[Stored items]

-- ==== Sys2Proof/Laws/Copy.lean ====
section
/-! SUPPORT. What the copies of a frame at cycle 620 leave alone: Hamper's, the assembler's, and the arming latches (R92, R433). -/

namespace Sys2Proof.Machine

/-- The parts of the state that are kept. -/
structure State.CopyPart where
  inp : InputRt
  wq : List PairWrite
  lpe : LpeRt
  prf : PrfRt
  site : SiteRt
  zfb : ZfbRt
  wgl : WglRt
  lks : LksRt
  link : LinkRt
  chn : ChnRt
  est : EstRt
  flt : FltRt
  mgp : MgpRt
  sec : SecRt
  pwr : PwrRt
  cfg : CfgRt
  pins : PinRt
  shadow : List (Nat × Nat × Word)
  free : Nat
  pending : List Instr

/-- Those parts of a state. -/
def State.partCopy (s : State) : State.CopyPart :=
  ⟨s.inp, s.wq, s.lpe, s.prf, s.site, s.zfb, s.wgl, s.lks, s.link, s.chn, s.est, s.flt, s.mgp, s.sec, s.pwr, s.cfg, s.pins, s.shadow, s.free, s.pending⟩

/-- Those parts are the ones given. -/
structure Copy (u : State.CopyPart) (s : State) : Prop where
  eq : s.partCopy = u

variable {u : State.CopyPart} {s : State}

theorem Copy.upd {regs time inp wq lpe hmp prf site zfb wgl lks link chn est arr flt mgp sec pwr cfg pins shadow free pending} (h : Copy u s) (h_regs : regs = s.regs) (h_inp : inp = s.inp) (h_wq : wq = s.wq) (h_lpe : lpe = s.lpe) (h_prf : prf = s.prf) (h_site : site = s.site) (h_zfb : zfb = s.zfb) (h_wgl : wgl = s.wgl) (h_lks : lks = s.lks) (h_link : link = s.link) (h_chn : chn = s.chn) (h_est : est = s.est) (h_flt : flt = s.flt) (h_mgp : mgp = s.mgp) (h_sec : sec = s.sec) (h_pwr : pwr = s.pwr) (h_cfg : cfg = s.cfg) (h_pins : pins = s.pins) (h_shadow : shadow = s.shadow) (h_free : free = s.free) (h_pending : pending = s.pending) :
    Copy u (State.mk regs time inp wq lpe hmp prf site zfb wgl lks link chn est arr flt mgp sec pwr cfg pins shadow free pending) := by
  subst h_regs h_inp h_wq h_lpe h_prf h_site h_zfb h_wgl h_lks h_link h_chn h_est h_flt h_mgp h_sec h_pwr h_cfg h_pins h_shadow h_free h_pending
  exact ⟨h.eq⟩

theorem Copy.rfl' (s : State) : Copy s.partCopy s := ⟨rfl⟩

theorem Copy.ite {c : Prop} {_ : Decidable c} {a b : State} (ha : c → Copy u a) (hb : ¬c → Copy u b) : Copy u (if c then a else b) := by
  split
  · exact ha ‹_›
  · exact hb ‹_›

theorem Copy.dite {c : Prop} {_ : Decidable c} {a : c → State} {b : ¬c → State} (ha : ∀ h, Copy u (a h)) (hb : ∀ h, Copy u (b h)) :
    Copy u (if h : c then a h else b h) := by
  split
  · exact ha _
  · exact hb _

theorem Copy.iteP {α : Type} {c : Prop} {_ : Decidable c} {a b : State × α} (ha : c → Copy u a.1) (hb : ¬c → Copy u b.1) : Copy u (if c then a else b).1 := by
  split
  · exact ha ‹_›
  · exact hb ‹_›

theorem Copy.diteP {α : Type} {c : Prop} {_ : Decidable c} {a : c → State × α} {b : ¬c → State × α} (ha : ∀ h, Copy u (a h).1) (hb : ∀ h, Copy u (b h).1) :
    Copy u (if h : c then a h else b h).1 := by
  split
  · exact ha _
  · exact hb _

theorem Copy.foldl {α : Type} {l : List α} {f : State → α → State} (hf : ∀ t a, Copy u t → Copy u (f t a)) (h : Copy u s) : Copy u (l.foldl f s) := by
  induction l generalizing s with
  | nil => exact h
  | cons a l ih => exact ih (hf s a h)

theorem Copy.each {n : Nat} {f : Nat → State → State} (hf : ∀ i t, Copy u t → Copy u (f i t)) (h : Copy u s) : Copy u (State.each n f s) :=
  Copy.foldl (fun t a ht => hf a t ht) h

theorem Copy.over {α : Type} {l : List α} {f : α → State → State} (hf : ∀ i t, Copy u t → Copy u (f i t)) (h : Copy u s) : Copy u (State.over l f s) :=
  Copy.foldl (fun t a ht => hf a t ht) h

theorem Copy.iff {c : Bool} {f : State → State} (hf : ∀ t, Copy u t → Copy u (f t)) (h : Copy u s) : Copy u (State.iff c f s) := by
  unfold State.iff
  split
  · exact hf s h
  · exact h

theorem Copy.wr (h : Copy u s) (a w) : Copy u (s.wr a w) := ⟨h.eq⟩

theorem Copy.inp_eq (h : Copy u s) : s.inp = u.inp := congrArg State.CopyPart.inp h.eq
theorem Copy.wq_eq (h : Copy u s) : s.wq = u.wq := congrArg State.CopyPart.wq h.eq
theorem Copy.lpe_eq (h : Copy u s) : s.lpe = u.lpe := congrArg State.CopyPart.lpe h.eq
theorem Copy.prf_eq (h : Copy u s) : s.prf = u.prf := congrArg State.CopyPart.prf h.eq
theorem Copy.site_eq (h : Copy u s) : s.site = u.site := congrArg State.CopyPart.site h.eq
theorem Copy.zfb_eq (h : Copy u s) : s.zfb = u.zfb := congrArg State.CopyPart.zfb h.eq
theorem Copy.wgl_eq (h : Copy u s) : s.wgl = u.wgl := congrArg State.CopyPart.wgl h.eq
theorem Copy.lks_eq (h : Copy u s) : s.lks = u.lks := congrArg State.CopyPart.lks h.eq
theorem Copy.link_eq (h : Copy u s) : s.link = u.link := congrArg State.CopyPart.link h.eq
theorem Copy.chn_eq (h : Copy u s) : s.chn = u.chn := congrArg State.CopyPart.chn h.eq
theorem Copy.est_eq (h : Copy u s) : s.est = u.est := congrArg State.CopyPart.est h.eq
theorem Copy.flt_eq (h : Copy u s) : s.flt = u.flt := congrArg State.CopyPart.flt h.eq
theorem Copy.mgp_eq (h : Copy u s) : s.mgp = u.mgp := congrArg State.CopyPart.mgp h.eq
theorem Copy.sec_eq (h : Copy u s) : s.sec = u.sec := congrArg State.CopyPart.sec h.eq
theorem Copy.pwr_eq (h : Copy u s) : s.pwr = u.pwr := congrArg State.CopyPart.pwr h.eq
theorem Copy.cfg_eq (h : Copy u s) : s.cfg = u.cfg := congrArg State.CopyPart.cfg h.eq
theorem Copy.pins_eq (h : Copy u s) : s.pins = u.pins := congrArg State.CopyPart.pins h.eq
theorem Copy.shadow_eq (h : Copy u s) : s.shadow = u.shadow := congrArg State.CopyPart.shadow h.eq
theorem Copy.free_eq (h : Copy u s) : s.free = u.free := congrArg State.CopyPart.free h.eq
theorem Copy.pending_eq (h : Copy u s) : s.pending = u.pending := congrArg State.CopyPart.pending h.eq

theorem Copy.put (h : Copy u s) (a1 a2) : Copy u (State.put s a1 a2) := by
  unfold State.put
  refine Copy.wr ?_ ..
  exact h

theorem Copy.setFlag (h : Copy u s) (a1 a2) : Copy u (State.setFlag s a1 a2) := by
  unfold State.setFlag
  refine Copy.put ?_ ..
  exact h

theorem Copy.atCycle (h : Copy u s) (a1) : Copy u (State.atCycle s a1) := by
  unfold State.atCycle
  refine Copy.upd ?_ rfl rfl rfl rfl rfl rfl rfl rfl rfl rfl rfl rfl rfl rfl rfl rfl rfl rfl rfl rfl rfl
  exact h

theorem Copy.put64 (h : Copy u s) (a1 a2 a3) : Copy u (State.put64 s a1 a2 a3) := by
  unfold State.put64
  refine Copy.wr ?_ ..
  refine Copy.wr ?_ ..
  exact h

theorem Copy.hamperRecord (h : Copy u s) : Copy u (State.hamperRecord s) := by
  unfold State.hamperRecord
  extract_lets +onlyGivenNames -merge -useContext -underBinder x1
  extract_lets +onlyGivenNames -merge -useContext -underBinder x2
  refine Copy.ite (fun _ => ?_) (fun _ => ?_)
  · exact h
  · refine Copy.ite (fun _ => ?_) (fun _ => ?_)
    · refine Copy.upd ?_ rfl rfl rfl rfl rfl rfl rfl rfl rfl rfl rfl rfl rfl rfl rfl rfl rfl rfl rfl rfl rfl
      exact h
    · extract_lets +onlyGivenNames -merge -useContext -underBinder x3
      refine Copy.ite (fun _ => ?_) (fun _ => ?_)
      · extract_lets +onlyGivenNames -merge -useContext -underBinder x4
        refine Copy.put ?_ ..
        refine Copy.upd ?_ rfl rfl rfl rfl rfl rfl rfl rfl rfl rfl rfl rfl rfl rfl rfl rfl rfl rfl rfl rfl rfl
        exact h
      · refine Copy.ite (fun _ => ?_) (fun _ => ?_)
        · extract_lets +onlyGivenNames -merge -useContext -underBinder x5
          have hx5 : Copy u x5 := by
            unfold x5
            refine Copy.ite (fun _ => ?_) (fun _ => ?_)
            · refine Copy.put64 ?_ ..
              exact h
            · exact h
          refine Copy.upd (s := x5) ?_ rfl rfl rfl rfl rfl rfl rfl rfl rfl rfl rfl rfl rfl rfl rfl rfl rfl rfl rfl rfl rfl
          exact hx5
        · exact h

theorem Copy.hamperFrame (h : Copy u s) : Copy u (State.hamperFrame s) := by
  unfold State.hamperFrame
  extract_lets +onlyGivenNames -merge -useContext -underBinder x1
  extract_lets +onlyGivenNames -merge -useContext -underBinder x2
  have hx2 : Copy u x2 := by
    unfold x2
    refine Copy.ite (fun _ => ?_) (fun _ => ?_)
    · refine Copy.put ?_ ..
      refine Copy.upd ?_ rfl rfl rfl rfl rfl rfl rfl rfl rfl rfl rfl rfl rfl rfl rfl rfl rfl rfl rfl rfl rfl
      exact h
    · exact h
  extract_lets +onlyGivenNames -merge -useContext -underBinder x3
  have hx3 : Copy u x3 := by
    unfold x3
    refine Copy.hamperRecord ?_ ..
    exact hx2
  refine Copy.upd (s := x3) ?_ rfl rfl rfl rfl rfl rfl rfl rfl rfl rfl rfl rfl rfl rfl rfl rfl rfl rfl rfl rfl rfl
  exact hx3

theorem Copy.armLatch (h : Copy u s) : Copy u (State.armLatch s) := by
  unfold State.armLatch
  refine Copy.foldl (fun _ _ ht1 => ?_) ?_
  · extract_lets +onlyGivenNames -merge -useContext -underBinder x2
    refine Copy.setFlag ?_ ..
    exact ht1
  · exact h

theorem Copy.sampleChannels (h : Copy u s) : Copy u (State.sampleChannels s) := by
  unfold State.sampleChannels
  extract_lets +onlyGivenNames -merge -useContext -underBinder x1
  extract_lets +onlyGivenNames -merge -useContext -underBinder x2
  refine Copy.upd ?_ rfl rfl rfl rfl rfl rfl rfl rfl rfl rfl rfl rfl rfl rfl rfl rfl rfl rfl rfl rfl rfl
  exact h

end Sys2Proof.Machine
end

**YOUR OBJECTIVE**: Report how many lines of the entries hold the word "parts". Nothing else is needed.

**RESPONSE**: 3